*** EXERCISE INPUTS ***
-- ==== Sys2Proof/Laws/Regs.lean ====
section
/-! SUPPORT. Sparse stores, fields of words, and registers: a read after a write of the same place gives what was written,
and a write leaves every other place alone. -/

namespace Sys2Proof.Laws

open Sys2Proof Sys2Proof.Machine

/-! ### Stores -/

@[simp] theorem getKey_putKey_self {α : Type} (l : List (Nat × α)) (k : Nat) (v : α) : getKey (putKey l k v) k = some v := by
  induction l with
  | nil => simp [putKey, getKey]
  | cons x rest ih =>
    obtain ⟨j, w⟩ := x
    simp only [putKey]
    split
    · simp [getKey]
    · split
      · simp [getKey]
      · simp [getKey, ih]; omega

theorem getKey_putKey_ne {α : Type} (l : List (Nat × α)) {k j : Nat} (v : α) (h : j ≠ k) :
    getKey (putKey l k v) j = getKey l j := by
  induction l with
  | nil => simp [putKey, getKey, h.symm]
  | cons x rest ih =>
    obtain ⟨i, w⟩ := x
    simp only [putKey]
    split
    · simp [getKey, h.symm]
    · split
      · rename_i _ hk; subst hk; simp [getKey, h.symm]
      · simp only [getKey]; split
        · rfl
        · exact ih

theorem getKey_delKey_ne {α : Type} (l : List (Nat × α)) {k j : Nat} (h : j ≠ k) : getKey (delKey l k) j = getKey l j := by
  induction l with
  | nil => rfl
  | cons x rest ih =>
    obtain ⟨i, w⟩ := x
    simp only [delKey]
    split
    · rename_i hi; subst hi; simp [getKey, h.symm, ih]
    · simp only [getKey, ih]

theorem getKey_delKey_self {α : Type} (l : List (Nat × α)) (k : Nat) : getKey (delKey l k) k = none := by
  induction l with
  | nil => rfl
  | cons x rest ih =>
    obtain ⟨i, w⟩ := x
    simp only [delKey]
    split
    · exact ih
    · rename_i hi; simp only [getKey, if_neg hi]; exact ih

/-! ### Fields of a word -/

theorem testBit_field (W lo m v i : Nat) :
    (W - (W >>> lo) % 2 ^ m * 2 ^ lo + v % 2 ^ m * 2 ^ lo).testBit i =
      if lo ≤ i ∧ i < lo + m then v.testBit (i - lo) else W.testBit i := by
  have e1 : W = 2 ^ lo * (W / 2 ^ lo) + W % 2 ^ lo := (Nat.div_add_mod W (2 ^ lo)).symm
  have e2 : W / 2 ^ lo = 2 ^ m * (W / 2 ^ lo / 2 ^ m) + W / 2 ^ lo % 2 ^ m := (Nat.div_add_mod _ (2 ^ m)).symm
  have e3 : W - (W >>> lo) % 2 ^ m * 2 ^ lo + v % 2 ^ m * 2 ^ lo
      = 2 ^ lo * (2 ^ m * (W / 2 ^ lo / 2 ^ m) + v % 2 ^ m) + W % 2 ^ lo := by
    rw [Nat.shiftRight_eq_div_pow]
    have h : W / 2 ^ lo % 2 ^ m * 2 ^ lo ≤ W := by
      calc W / 2 ^ lo % 2 ^ m * 2 ^ lo ≤ W / 2 ^ lo * 2 ^ lo := Nat.mul_le_mul_right _ (Nat.mod_le _ _)
        _ ≤ W := Nat.div_mul_le_self _ _
    have e4 : W = 2 ^ lo * (2 ^ m * (W / 2 ^ lo / 2 ^ m)) + W / 2 ^ lo % 2 ^ m * 2 ^ lo + W % 2 ^ lo := by
      conv_lhs => rw [e1, e2]
      ring
    have e5 : W - W / 2 ^ lo % 2 ^ m * 2 ^ lo = 2 ^ lo * (2 ^ m * (W / 2 ^ lo / 2 ^ m)) + W % 2 ^ lo := by omega
    rw [e5]; ring
  rw [e3, Nat.testBit_two_pow_mul_add _ (Nat.mod_lt _ (by positivity))]
  by_cases h1 : i < lo
  · rw [if_pos h1, if_neg (by omega), Nat.testBit_mod_two_pow]; simp [h1]
  · rw [if_neg h1, Nat.testBit_two_pow_mul_add _ (Nat.mod_lt _ (by positivity))]
    by_cases h2 : i - lo < m
    · rw [if_pos h2, if_pos (by omega), Nat.testBit_mod_two_pow]; simp [h2]
    · rw [if_neg h2, if_neg (by omega), Nat.testBit_div_two_pow, Nat.testBit_div_two_pow]
      congr 1; omega

/-- Bit `i` of a word with a field replaced. -/
theorem getLsbD_withBits (w : Word) {hi lo : Nat} (v : Nat) (h : lo ≤ hi) {i : Nat} (hi' : i < 32) :
    (withBits w hi lo v).getLsbD i = if lo ≤ i ∧ i ≤ hi then v.testBit (i - lo) else w.getLsbD i := by
  simp only [withBits, BitVec.getLsbD_ofNat, hi', decide_true, Bool.true_and]
  rw [testBit_field]
  have : (lo ≤ i ∧ i < lo + (hi - lo + 1)) ↔ (lo ≤ i ∧ i ≤ hi) := by omega
  simp only [this]; rfl

theorem testBit_bits (w : Word) (hi lo i : Nat) :
    (bits w hi lo).testBit i = (decide (i < hi - lo + 1) && w.getLsbD (lo + i)) := by
  simp only [bits, Nat.testBit_mod_two_pow, Nat.testBit_shiftRight]; rfl

/-- The field that was replaced reads as the new value. -/
theorem bits_withBits_self (w : Word) {hi lo : Nat} (v : Nat) (h : lo ≤ hi) (hi' : hi < 32) :
    bits (withBits w hi lo v) hi lo = v % 2 ^ (hi - lo + 1) := by
  apply Nat.eq_of_testBit_eq
  intro i
  rw [testBit_bits, Nat.testBit_mod_two_pow]
  by_cases hi2 : i < hi - lo + 1
  · rw [getLsbD_withBits w v h (by omega), if_pos (by omega)]; simp
  · simp [hi2]

/-- A field that lies apart reads as before. -/
theorem bits_withBits_ne (w : Word) {hi lo hi2 lo2 : Nat} (v : Nat) (h : lo ≤ hi) (h2 : lo2 ≤ hi2) (hb : hi2 < 32)
    (hd : hi2 < lo ∨ hi < lo2) : bits (withBits w hi lo v) hi2 lo2 = bits w hi2 lo2 := by
  apply Nat.eq_of_testBit_eq
  intro i
  rw [testBit_bits, testBit_bits]
  by_cases hi3 : i < hi2 - lo2 + 1
  · rw [getLsbD_withBits w v h (by omega), if_neg (by omega)]
  · simp [hi3]

/-! ### Registers -/

@[simp] theorem reg_setReg (s : State) (o : Nat) (v : Word) : (s.setReg o v).reg o = v := by
  simp [State.reg, State.setReg]

theorem reg_setReg_ne (s : State) {o p : Nat} (v : Word) (h : regHome p ≠ regHome o) : (s.setReg o v).reg p = s.reg p := by
  simp [State.reg, State.setReg, getKey_putKey_ne _ _ h]

@[simp] theorem reg_setFld (s : State) (o hi lo v : Nat) : (s.setFld o hi lo v).reg o = withBits (s.reg o) hi lo v := by
  simp [State.setFld]

theorem reg_setFld_ne (s : State) {o p : Nat} (hi lo v : Nat) (h : regHome p ≠ regHome o) :
    (s.setFld o hi lo v).reg p = s.reg p := reg_setReg_ne s _ h

theorem fld_setFld_self (s : State) {o hi lo : Nat} (v : Nat) (h : lo ≤ hi) (hb : hi < 32) :
    (s.setFld o hi lo v).fld o hi lo = v % 2 ^ (hi - lo + 1) := by
  simp [State.fld, bits_withBits_self _ _ h hb]

theorem fld_setFld_ne (s : State) {o p : Nat} (hi lo v a b : Nat) (h : regHome p ≠ regHome o) :
    (s.setFld o hi lo v).fld p a b = s.fld p a b := by
  simp [State.fld, reg_setFld_ne s hi lo v h]

theorem bit_setBit_self (s : State) {o i : Nat} (b : Bool) (h : i < 32) : (s.setBit o i b).bit o i = b := by
  simp only [State.bit, State.setBit, fld_setFld_self s _ (Nat.le_refl i) h]
  cases b <;> simp

/-- A set register reads as before at every other offset. -/
theorem reg_setReg_eq (s : State) (o p : Nat) (v : Word) :
    (s.setReg o v).reg p = if regHome p = regHome o then v else s.reg p := by
  split
  · rename_i h; simp [State.reg, State.setReg, h]
  · rename_i h; exact reg_setReg_ne s v h

/-- What leaves the registers alone leaves every read of one alone. -/
theorem reg_congr {s t : State} (h : t.regs = s.regs) (o : Nat) : t.reg o = s.reg o := by
  simp [State.reg, h]

end Sys2Proof.Laws
end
***
WHAT IS EXPECTED
Going from the line that contains "(s.setFld o hi lo v).fld o" to the last line of the records, reproduce every line as written.

RESPONSE BELOW
    (s.setFld o hi lo v).fld o hi lo = v % 2 ^ (hi - lo + 1) := by
  simp [State.fld, bits_withBits_self _ _ h hb]

theorem fld_setFld_ne (s : State) {o p : Nat} (hi lo v a b : Nat) (h : regHome p ≠ regHome o) :
    (s.setFld o hi lo v).fld p a b = s.fld p a b := by
  simp [State.fld, reg_setFld_ne s hi lo v h]

theorem bit_setBit_self (s : State) {o i : Nat} (b : Bool) (h : i < 32) : (s.setBit o i b).bit o i = b := by
  simp only [State.bit, State.setBit, fld_setFld_self s _ (Nat.le_refl i) h]
  cases b <;> simp

/-- A set register reads as before at every other offset. -/
theorem reg_setReg_eq (s : State) (o p : Nat) (v : Word) :
    (s.setReg o v).reg p = if regHome p = regHome o then v else s.reg p := by
  split
  · rename_i h; simp [State.reg, State.setReg, h]
  · rename_i h; exact reg_setReg_ne s v h

/-- What leaves the registers alone leaves every read of one alone. -/
theorem reg_congr {s t : State} (h : t.regs = s.regs) (o : Nat) : t.reg o = s.reg o := by
  simp [State.reg, h]

end Sys2Proof.Laws
end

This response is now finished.